Reports, photographs, medical records, and witness statements often decide the practical strength of the claim.
Insurance and settlement
Notify the relevant insurer and keep written confirmation of claim numbers and adjuster contacts.
Collect medical bills, treatment notes, wage records, photos, and out-of-pocket expenses.
Health insurance, medical providers, Medicare, Medicaid, or workers' compensation may assert repayment rights.
Settlement paperwork usually ends the claim, so the release should match the intended scope.
Attorney question
A personal injury claim can have serious financial and legal consequences if deadlines, evidence, medical documentation, insurance issues, or settlement terms are handled incorrectly. People often consider talking with a Troy personal injury attorney when injuries are serious, fault is disputed, medical bills are growing, an insurer asks for a recorded statement, or a government vehicle or public property may be involved. Seeking legal advice from a licensed Illinois attorney is strongly recommended before making decisions that could affect a claim.
Fault, causation, medical documentation, witness issues, and comparative fault arguments can all affect whether a claim succeeds.

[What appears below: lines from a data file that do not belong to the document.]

-- ==== Sys2Proof/Tests/Slice0.lean ====
section
/-! SUPPORT. The model's own tests: each check of `Instr.wf` refuses an ill-formed term; single events of the spec's
worked examples; and for every statement with hypotheses, states and operands that meet them, clause by clause. -/

namespace Sys2Proof.Tests

open Sys2Proof.Machine Sys2Proof.Claim

-- One test at a time: many at once ask for more threads than the check's memory limit gives.
set_option Elab.async false

/-! ### Small states -/

/-- The state a command leaves. -/
def after (c : Instr) (s : State) : State :=
  match exec c s with
  | .next t => t
  | .fault _ => s
  | .refused _ => s

def wordsFrom (f : Nat → Nat) (k : Nat) : Nat → List Word
  | 0 => []
  | n + 1 => BitVec.ofNat 16 (f k) :: wordsFrom f (k + 1) n

theorem wordsFrom_length (f : Nat → Nat) : ∀ n k, (wordsFrom f k n).length = n
  | 0, _ => rfl
  | n + 1, k => congrArg (· + 1) (wordsFrom_length f n (k + 1))

/-- A profile given word by word. -/
def madeProfile (f : Nat → Nat) : Profile := ⟨(wordsFrom f 0 410).toArray, wordsFrom_length f 410 0⟩

theorem getElem?_wordsFrom (f : Nat → Nat) :
    ∀ n k i, i < n → (wordsFrom f k n)[i]? = some (BitVec.ofNat 16 (f (k + i)))
  | 0, _, _, h => absurd h (Nat.not_lt_zero _)
  | _ + 1, _, 0, _ => rfl
  | n + 1, k, i + 1, h => by
    show (wordsFrom f (k + 1) n)[i]? = _
    rw [getElem?_wordsFrom f n (k + 1) i (by omega), Nat.add_assoc, Nat.add_comm 1 i]

theorem profileWord_madeProfile (f : Nat → Nat) (i : Nat) (h : i < 410) :
    profileWord (madeProfile f) i = BitVec.ofNat 16 (f i) := by
  rw [profileWord, madeProfile, Vector.getElem?_mk, List.getElem?_toArray, getElem?_wordsFrom f 410 0 i h, Nat.zero_add]
  rfl

/-- The energy thresholds of section 11.1, with higher values above the first three. -/
def callThresholds : List Nat := [10000000, 30000000, 200000000, 210000000, 220000000, 230000000, 240000000]

/-- The profile of section 11.1, with the clamp parameters of section 11.2. -/
def callWord (i : Nat) : Nat :=
  if i < 256 then
    let hot := decide (3 ≤ i / 32)
    match i % 4 with
    | 0 => if hot then 8 else 0
    | 1 => if hot || decide (2 ≤ i % 32 / 4) then 636 else 65535
    | 2 => 20000
    | _ => if hot then 1 else 0
  else if i < 270 then
    let v := callThresholds.getD ((i - 256) / 2) 0
    if i % 2 = 0 then v / 65536 else v % 65536
  else if i < 277 then 160 + 40 * (i - 270)
  else if i = 277 then 12
  else if i = 278 then 24
  else if i = 279 then 25
  else if i = 280 then 8
  else if i = 281 then 3
  else if i < 282 + 52 then 10
  else if i < 282 + 60 then 600
  else if i < 282 + 90 then 1000
  else if i < 282 + 96 then 6000
  else 8192

def callProfile : Profile := madeProfile callWord

def callActive : ActiveProfile := ⟨callProfile, profileCheck callProfile⟩

/-- Module 0 of section 11.1: FRESH at 236, grade 2, NORMAL. -/
def callModule : ModuleState :=
  { ModuleState.reset with
    context := { ModuleContext.reset with telemetry := .fresh, filtered := some 236, thermalGrade := 2 },
    throttle := { ThrottleContext.reset with state := .normal },
    active := some callActive }

def standbyPart : State := { State.reset with deviceState := .standby }

/-- GOVERNING, every module as `callModule`, path 0 of class VOICE. -/
def governingPart : State :=
  setPathAt 0 { PathContext.reset 0 with trafficClass := .voice }
    { State.reset with deviceState := .governing, modules := #v[callModule, callModule, callModule, callModule] }

/-- A data burst of 64 frames granted at level 90, next position 4. -/
def dataBurst : BurstRecord :=
  { declared := 64, requested := 90, granted := .code 90, weight := 6000, backoff := some 0, verdict := .pass,
    next := 4, forwarded := 4, lowered := false, grace := 68 }

def blankedBurst : BurstRecord :=
  { dataBurst with granted := .off, weight := 0, backoff := none, verdict := .blank .notAdmitted, next := 0, forwarded := 0 }

/-- Path 1 carries `b`, whose share stands in module 0's accounts. -/
def burstPart (b : BurstRecord) (a : Accounts) : State :=
  setPathAt 1 { PathContext.reset 0 with burst := some b }
    (setModuleAt 0 { callModule with accounts := a } governingPart)

def dataPart : State := burstPart dataBurst ⟨6000, 60⟩
def blankedPart : State := burstPart blankedBurst ⟨0, 0⟩

/-- Module `m` with another throttle context. -/
def throttled (m : ModuleId) (t : ThrottleContext) (s : State) : State := setThrottle m t s

def clampedContext : ThrottleContext := ⟨.clamped, 24, some 100, 1, 1⟩
def releasingContext : ThrottleContext := ⟨.releasing, 16, none, 2, 1⟩
def latchedContext : ThrottleContext := ⟨.latched, 24, none, 3, 1⟩

def offlinePart : State := after .resetPinAssertion governingPart
def lockdownPart : State := { standbyPart with deviceState := .lockdown, lockdownCause := .test }
def testingPart : State := { standbyPart with deviceState := .testing, longCommand := .runTests 0xF }
def openLoad : LoadContext := { start := 2, count := 3, expected := 3, taken := 1, gapCode := 5, gapTimer := 400 }
def loadingPart : State := { standbyPart with shadowState := .loading, load := some openLoad }
def readyPart : State := { governingPart with shadow := callProfile, shadowState := .ready }
def committingPart : State :=
  { readyPart with shadowState := .committing, longCommand := .commit 0 (profileCheck callProfile) }

def verdictReport : Report := .burstVerdict 0 0 .pass 60 (.code 60) 8 2 0 1000 0
def noticeReport : Report := .throttleNotice 1 .normal .clamped (.criterion .overcurrent) 1 24
def answerReport : Report := .answer 0x0001 .done []

/-- The 13 reports of section 11.4, V1 to V5, A1, V6 to V11, A2. -/
def thirteen : List Report :=
  List.replicate 5 verdictReport ++ [answerReport] ++ List.replicate 6 verdictReport ++ [answerReport]

def waitingFrame : Frame := telemetryFrame 0 0 1 100 0 0

/-- The part while its return lane sends a frame, so that what enters the queue or the buffer waits there. -/
def sending (s : State) : State := { s with returnLane := some waitingFrame }

/-- A body of more than 65535 words is more than a length word counts. -/
theorem body_too_long (f : Frame) (h : 65536 ≤ f.body.length) : f.bodyFits = false :=
  decide_eq_false (by omega)

/-! ### Well-formedness: every check refuses an ill-formed term -/

theorem test_wf_refuses_a_sample_frame_too_long :
    ∀ samples : List Word, 65535 ≤ samples.length → (Instr.sample 0 0 0 samples).wf = false :=
  fun _ h => decide_eq_false (by omega)

theorem test_wf_refuses_a_segment_of_31_words : (Instr.segment 0 (List.replicate 31 0)).wf = false := by decide +kernel

theorem test_wf_refuses_a_passing_through_of_a_failing_frame :
    (Instr.forwardPassThrough ⟨0x5000, [], 0⟩).wf = false := by decide +kernel

theorem test_wf_refuses_a_passing_through_of_a_path_kind :
    (Instr.forwardPassThrough (burstCloseFrame 0 0)).wf = false := by decide +kernel

theorem test_wf_refuses_a_passing_through_too_long :
    ∀ f : Frame, 65536 ≤ f.body.length → (Instr.forwardPassThrough f).wf = false := by
  intro f h
  show (f.bodyFits && _ && _) = false
  rw [body_too_long f h, Bool.false_and, Bool.false_and]

theorem test_wf_refuses_telemetry_as_another_return_frame :
    (Instr.returnFrame (telemetryFrame 0 0 1 100 0 0)).wf = false := by decide +kernel

theorem test_wf_refuses_a_return_frame_too_long :
    ∀ f : Frame, 65536 ≤ f.body.length → (Instr.returnFrame f).wf = false := by
  intro f h
  show (f.bodyFits && _) = false
  rw [body_too_long f h, Bool.false_and]

theorem test_wf_refuses_thirteen_parameters :
    (∀ b : Bool, ∀ c ∈ [Instr.identify, .readStatus, .setPath, .setModule, .setLimits, .setDevice, .loadOpen,
      .loadAbort, .commit, .govern, .standby, .clearLatch, .snapshot, .readEntry, .runTests, .softRestart,
      (.hardReset · b b), .unknownCommand 0x12], (c (List.replicate 13 0)).wf = false ∧
        (c (List.replicate 12 0)).wf = true) := by
  decide +kernel

theorem test_wf_refuses_an_unknown_command_with_a_known_code : (Instr.unknownCommand 0x0011 []).wf = false := by
  decide +kernel

theorem test_wf_refuses_a_failing_frame_that_passes :
    (Instr.forwardFrameFailingItsCheck (burstCloseFrame 0 0)).wf = false := by decide +kernel

theorem test_wf_refuses_a_failing_frame_too_long :
    ∀ f : Frame, 65536 ≤ f.body.length → (Instr.forwardFrameFailingItsCheck f).wf = false := by
  intro f h
  show (f.bodyFits && _) = false
  rw [body_too_long f h, Bool.false_and]

theorem test_wf_takes_well_formed_frames :
    (Instr.sample 7 0x1FF 64 [1, 2]).wf = true ∧ (Instr.segment 12 (List.replicate 32 0)).wf = true ∧
    (Instr.forwardPassThrough (controlFrame 3 1 [])).wf = true ∧ (Instr.returnFrame ⟨0xC000, [], 0⟩).wf = true ∧
    (Instr.forwardFrameFailingItsCheck ⟨0x3000, [], 0⟩).wf = true := by decide +kernel

/-! ### Frames and check values -/

/-- The two check values of the words 0x3132, 0x3334, 0x3536, 0x3738, computed outside Lean from R135 and R12. -/
theorem test_check_values_of_four_words :
    crc16 [0x3132, 0x3334, 0x3536, 0x3738] = 0xA12B ∧
    crc32 [0x3132, 0x3334, 0x3536, 0x3738] = 0x49E3C2FB := by decide +kernel

/-- The headers written out from R134 and R146: kind, ignored bits, path or node. -/
theorem test_headers_as_laid_out :
    (sampleFrame 5 0 0 []).header = 0x1005#16 ∧ (burstOpenFrame 7 0x1FF 8 60).header = 0x2FFF#16 ∧
    (burstCloseFrame 1 0).header = 0x3001#16 ∧ (levelStepFrame 2 0 76).header = 0x4002#16 ∧
    (controlFrame 3 1 []).header = 0x8003#16 ∧ (segmentFrame 2 0 []).header = 0x9002#16 ∧
    (telemetryFrame 0xABC 0 0 0 0 0).header = 0xCABC#16 ∧ (reportFrame 1 true answerReport).header = 0xD001#16 ∧
    (reportFrame 1 true answerReport).body = [0x8001#16, 0x0001#16, 0x0000#16] := by decide +kernel

/-- The body words of the other report kinds, written out from R148 and R149. -/
theorem test_report_bodies :
    (reportFrame 0 false noticeReport).body = [4, 1, 1, 2, 1, 1, 24] ∧
    (reportFrame 0 true verdictReport).body = [0x8005, 0, 0, 0x0100, 60, 60, 8, 2, 0, 0, 1000, 0] ∧
    (reportFrame 0 false (.loadResult .order 2 3 1 (some 4))).body = [2, 1, 2, 3, 1, 4] ∧
    (reportFrame 0 false (.deviceState .lockdown ⟨8, some .profileCheck, some (.profileOf 3)⟩ (.scrub 2))).body =
      [3, 5, 8, 4, 3, 2, 2] := by decide +kernel

/-- The thermal thresholds, the weights and a record of the profile of section 11.1 as R150 places them. -/
theorem test_profile_fields :
    thermalThreshold callProfile 3 = 240 ∧ hysteresis callProfile = 12 ∧ weight callProfile 52 = 600 ∧
    weight callProfile 60 = 1000 ∧ weight callProfile 90 = 6000 ∧ energyThreshold callProfile 2 = 30000000 ∧
    readRecord callProfile 3 2 = ⟨8, some 636, 20000, .voiceAndSignalling⟩ ∧
    readRecord callProfile 2 1 = ⟨0, none, 20000, .all⟩ := by decide +kernel

theorem call_weights_in_order : weightOrder callProfile = true :=
  List.all_eq_true.mpr fun g hg => decide_eq_true (by
    have h : g < 127 := List.mem_range.mp hg
    show (profileWord callProfile _).toNat ≤ (profileWord callProfile _).toNat
    rw [callProfile, profileWord_madeProfile _ _ (by omega), profileWord_madeProfile _ _ (by omega)]
    clear hg
    revert g
    decide +kernel)

theorem call_orders : inRange callProfile = true ∧ thermalOrder callProfile = true ∧ energyOrder callProfile = true ∧
    backoffOrder callProfile = true ∧ allowanceOrder callProfile = true ∧ admitOrder callProfile = true := by
  decide +kernel

theorem test_the_call_profile_passes_a_commit :
    commitFailure callProfile (profileCheck callProfile) = none := by
  obtain ⟨h1, h2, h3, h4, h5, h6⟩ := call_orders
  unfold commitFailure
  rw [if_neg (not_not_intro rfl), h1, h2, h3, h4, h5, h6, call_weights_in_order]
  rfl

/-! ### Events of the worked examples -/

/-- Section 11.1 at 1,400: reading 256 carries 236 to 241, and the grade from 2 to 3. -/
theorem test_telemetry_filters_and_grades :
    (moduleAt (after (.telemetry 0 0 1 256 0 0) governingPart) 0).context.filtered = some 241 ∧
    (moduleAt (after (.telemetry 0 0 1 256 0 0) governingPart) 0).context.thermalGrade = 3 := by decide +kernel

Injury claims can involve liability coverage, medical payments coverage, health-insurance liens, subrogation, uninsured motorist issues, or disputed settlement terms.
Useful records may include the crash or incident report, photographs, medical records, bills, wage documents, insurance letters, claim numbers, and repair estimates.
This page does not recommend a specific lawyer and is not legal advice. It is meant to help you identify the local court, records, and insurance context that may matter before you contact a Illinois personal injury attorney.
Nearby areas
FAQ
Illinois generally gives two years to file personal injury claims, though claims involving government defendants can have shorter notice rules.
Injury lawsuits are usually filed in the county where the crash or injury happened, or where a defendant can be sued.
Medical records, insurance coverage, crash reports, photographs, witness information, and any government notice deadline should be reviewed early.